(Source data)
-=-=-=-=-
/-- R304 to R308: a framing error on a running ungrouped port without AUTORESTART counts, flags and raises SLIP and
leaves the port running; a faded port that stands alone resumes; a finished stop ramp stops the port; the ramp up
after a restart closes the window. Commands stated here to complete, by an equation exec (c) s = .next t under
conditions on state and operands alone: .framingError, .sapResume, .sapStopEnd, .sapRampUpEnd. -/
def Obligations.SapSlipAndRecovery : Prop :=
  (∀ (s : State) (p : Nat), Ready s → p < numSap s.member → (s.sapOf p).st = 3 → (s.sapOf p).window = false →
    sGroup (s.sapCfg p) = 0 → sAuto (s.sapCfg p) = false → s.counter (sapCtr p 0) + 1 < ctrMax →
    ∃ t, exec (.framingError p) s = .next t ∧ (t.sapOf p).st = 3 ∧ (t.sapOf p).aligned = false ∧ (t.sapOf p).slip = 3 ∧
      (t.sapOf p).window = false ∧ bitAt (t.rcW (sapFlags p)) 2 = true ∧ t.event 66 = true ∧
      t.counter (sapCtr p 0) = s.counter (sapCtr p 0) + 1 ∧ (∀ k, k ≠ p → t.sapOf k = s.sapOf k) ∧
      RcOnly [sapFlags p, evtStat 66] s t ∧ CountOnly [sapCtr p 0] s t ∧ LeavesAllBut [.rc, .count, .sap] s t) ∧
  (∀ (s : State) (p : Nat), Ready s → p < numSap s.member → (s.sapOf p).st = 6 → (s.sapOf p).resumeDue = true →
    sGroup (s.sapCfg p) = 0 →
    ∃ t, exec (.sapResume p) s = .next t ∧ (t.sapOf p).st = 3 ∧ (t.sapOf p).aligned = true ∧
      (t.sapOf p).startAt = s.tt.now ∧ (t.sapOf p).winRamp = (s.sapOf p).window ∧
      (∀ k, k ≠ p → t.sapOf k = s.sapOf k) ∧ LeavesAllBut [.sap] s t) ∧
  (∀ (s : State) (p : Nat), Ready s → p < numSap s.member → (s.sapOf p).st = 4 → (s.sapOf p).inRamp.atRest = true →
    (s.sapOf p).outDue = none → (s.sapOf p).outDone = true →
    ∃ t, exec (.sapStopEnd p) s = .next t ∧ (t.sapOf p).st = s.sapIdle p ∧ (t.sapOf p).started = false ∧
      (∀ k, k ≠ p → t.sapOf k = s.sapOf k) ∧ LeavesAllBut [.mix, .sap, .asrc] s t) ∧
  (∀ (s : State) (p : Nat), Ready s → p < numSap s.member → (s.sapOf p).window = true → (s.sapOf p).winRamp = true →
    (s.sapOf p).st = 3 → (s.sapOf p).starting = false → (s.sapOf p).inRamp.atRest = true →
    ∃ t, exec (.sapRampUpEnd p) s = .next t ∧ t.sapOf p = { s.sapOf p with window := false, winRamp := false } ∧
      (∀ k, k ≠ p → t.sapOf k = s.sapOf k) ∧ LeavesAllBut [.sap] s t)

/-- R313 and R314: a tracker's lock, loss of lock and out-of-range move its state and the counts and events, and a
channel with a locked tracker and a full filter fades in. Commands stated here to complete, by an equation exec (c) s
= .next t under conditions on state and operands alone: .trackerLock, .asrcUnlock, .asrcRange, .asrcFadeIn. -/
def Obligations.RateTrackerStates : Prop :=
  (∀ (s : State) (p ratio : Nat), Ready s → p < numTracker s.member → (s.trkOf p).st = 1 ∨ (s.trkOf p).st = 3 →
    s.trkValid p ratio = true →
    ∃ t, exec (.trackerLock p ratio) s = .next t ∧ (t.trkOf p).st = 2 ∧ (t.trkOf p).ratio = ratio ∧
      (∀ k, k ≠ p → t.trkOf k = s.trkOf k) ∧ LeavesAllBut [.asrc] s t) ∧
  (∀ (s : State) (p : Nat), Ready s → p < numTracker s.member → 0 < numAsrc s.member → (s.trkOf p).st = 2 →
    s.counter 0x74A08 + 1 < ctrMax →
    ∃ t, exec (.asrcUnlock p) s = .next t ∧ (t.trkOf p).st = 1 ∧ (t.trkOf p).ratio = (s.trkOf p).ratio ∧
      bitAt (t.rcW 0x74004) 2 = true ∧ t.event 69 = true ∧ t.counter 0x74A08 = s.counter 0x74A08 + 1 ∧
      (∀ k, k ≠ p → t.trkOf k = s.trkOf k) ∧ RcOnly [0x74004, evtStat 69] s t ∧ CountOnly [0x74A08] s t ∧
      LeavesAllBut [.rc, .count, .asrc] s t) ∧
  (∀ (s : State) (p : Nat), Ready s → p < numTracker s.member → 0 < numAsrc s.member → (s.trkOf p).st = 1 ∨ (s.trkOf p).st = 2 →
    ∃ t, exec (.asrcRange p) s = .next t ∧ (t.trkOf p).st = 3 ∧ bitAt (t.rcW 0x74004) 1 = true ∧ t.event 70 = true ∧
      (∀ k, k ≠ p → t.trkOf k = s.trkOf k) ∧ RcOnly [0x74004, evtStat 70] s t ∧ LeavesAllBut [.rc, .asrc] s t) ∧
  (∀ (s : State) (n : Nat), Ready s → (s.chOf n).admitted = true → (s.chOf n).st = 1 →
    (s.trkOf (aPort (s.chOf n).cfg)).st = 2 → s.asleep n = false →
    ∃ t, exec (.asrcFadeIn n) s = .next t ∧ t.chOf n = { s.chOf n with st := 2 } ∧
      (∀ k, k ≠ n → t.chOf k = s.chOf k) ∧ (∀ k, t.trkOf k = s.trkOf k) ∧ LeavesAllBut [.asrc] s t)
-=-=-=-=-
Work instruction – The line containing "(∀ (s : State) (n" marks the start; retype it and each line after it through the end of the records above, exactly.

Task response –
  (∀ (s : State) (n : Nat), Ready s → (s.chOf n).admitted = true → (s.chOf n).st = 1 →
    (s.trkOf (aPort (s.chOf n).cfg)).st = 2 → s.asleep n = false →
    ∃ t, exec (.asrcFadeIn n) s = .next t ∧ t.chOf n = { s.chOf n with st := 2 } ∧
      (∀ k, k ≠ n → t.chOf k = s.chOf k) ∧ (∀ k, t.trkOf k = s.trkOf k) ∧ LeavesAllBut [.asrc] s t)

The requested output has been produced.